# ACTION ITEM
Your task is to copy each line in the listing that includes the word "instruction".

# INPUT RECORDS
= Beginning of Section =
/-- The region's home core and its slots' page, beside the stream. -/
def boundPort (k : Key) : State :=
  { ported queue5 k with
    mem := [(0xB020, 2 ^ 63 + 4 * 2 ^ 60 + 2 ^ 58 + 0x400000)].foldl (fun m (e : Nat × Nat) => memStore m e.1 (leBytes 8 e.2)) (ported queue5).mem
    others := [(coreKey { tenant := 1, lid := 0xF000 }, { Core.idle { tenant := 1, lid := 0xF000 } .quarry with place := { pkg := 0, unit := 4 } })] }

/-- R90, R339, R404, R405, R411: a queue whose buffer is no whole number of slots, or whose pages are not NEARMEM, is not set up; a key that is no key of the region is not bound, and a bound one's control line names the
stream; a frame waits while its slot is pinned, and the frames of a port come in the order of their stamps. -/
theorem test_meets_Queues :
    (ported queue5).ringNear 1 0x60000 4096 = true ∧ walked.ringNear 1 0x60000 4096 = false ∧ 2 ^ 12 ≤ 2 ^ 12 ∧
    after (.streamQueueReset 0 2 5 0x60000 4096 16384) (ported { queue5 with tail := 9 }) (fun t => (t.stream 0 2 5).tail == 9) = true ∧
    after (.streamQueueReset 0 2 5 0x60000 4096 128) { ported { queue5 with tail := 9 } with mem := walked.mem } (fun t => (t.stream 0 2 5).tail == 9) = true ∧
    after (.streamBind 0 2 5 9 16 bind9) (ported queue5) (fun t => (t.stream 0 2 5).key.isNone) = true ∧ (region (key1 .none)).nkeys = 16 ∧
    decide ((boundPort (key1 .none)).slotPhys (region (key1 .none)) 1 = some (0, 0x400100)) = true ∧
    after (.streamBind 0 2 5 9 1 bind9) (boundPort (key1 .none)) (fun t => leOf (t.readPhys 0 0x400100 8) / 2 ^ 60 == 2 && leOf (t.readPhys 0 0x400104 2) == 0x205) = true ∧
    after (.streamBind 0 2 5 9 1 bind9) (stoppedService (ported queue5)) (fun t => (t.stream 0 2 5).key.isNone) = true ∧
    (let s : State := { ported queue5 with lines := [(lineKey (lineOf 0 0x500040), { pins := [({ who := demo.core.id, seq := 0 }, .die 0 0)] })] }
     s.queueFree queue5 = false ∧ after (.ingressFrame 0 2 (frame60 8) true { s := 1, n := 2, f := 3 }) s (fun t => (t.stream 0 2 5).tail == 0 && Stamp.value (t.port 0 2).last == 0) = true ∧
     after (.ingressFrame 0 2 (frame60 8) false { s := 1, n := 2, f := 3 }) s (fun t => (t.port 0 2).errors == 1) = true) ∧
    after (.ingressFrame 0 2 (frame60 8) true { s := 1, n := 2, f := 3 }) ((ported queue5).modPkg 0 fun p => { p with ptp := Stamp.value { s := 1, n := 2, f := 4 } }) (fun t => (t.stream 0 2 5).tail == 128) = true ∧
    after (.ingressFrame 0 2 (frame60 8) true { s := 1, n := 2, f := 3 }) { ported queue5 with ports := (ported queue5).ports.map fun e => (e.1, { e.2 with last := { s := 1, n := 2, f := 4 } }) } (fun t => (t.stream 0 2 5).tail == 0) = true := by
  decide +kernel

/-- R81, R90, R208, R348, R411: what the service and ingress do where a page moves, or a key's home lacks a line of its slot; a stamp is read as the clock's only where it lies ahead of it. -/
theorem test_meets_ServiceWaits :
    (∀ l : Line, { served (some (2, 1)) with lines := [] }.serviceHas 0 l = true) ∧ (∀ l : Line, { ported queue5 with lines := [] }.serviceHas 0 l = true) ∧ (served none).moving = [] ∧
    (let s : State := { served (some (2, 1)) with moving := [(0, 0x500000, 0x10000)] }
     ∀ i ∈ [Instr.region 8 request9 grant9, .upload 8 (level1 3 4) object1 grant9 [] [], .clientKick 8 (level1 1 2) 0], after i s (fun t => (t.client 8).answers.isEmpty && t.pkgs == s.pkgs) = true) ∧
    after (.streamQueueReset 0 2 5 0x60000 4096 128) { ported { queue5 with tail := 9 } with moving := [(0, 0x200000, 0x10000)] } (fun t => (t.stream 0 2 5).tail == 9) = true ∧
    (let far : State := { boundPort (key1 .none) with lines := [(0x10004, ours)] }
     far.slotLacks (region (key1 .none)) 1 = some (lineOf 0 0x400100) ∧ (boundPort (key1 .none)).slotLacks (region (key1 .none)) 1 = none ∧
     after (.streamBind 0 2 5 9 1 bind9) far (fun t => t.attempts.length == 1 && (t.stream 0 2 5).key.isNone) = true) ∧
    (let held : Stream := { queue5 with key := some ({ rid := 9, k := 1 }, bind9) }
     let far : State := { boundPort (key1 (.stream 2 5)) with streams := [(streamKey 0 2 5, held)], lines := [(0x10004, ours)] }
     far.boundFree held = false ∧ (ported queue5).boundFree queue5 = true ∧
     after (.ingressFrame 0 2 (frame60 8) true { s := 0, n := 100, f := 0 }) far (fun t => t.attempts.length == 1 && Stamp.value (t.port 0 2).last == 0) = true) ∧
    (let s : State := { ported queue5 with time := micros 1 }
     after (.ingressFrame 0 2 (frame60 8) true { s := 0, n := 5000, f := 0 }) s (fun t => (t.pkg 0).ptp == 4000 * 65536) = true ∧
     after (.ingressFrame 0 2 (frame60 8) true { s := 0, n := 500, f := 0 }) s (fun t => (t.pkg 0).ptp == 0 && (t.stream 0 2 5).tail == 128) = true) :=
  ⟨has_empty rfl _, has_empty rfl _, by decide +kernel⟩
= End of Section =
= Beginning of Section =
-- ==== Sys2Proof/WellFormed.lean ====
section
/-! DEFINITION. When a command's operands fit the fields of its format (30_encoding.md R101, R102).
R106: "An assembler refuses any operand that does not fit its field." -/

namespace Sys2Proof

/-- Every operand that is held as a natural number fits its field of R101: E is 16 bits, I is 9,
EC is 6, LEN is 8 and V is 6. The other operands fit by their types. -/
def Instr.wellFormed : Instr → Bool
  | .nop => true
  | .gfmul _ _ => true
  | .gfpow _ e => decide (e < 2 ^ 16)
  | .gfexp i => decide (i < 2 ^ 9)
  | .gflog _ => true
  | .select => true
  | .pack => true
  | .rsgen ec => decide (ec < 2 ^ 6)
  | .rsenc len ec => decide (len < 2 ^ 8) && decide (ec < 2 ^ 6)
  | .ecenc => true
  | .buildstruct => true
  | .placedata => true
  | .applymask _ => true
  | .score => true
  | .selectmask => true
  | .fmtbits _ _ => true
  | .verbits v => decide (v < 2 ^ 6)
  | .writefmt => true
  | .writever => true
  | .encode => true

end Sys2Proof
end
= End of Section =
= Beginning of Section =
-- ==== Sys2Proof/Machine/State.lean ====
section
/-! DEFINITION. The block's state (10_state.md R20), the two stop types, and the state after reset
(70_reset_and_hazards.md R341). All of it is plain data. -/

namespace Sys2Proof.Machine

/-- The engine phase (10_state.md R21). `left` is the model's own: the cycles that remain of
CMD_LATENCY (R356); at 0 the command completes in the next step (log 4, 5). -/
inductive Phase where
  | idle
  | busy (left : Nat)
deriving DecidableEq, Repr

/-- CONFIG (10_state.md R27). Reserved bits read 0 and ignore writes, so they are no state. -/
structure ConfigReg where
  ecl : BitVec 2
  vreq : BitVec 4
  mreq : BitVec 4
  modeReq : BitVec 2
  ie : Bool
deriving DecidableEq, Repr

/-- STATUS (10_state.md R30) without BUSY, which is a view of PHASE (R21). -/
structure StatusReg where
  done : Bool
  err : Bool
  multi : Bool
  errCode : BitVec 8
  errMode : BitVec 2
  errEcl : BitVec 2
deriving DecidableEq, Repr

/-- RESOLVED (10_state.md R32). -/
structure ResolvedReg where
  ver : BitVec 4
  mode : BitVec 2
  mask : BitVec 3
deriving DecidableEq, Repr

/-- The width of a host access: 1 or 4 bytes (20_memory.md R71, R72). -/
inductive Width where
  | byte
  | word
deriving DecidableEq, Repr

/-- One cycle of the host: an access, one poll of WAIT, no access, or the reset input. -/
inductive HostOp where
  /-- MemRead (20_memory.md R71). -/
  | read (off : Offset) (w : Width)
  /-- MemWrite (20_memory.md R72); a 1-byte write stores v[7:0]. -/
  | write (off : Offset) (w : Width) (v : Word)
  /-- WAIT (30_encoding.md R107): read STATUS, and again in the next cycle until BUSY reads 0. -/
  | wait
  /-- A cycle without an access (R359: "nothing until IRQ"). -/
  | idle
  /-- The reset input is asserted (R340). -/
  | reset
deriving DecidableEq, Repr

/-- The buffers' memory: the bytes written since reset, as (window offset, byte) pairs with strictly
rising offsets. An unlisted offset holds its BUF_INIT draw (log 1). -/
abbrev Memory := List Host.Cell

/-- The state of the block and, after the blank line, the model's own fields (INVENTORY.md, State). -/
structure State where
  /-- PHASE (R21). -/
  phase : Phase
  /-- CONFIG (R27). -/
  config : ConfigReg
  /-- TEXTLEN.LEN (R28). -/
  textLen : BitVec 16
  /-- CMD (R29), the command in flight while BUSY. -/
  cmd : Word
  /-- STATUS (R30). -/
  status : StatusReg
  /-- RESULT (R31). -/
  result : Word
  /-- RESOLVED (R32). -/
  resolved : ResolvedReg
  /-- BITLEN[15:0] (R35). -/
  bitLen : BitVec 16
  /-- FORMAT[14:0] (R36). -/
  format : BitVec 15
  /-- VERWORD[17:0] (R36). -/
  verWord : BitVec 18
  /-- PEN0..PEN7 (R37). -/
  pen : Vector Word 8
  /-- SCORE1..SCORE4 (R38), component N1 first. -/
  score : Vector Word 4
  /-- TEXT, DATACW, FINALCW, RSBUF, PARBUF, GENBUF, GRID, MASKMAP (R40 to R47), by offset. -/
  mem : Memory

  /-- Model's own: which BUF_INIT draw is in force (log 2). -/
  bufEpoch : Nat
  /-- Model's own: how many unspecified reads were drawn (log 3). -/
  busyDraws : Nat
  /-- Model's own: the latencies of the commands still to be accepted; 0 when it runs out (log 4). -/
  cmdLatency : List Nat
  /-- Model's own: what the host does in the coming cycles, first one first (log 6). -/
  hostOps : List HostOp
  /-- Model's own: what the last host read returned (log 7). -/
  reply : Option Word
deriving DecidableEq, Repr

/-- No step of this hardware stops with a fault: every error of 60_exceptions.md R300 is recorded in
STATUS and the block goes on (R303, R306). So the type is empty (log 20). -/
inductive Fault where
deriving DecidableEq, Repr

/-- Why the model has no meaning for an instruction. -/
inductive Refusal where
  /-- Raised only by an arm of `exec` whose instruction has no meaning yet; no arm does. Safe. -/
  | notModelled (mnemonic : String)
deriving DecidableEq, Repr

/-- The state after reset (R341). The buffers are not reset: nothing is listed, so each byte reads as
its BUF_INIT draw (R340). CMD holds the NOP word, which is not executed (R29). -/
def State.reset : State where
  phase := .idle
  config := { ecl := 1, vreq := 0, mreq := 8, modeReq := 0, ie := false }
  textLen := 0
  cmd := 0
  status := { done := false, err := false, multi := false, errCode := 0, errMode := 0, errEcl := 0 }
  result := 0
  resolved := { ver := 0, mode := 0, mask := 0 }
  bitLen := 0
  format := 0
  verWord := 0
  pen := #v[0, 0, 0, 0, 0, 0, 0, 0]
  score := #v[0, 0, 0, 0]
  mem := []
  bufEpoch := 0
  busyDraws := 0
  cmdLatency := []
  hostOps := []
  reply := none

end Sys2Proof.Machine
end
= End of Section =
# ANSWER TO THIS PROBLEM
/-- Why the model has no meaning for an instruction. -/
  /-- Raised only by an arm of `exec` whose instruction has no meaning yet; no arm does. Safe. -/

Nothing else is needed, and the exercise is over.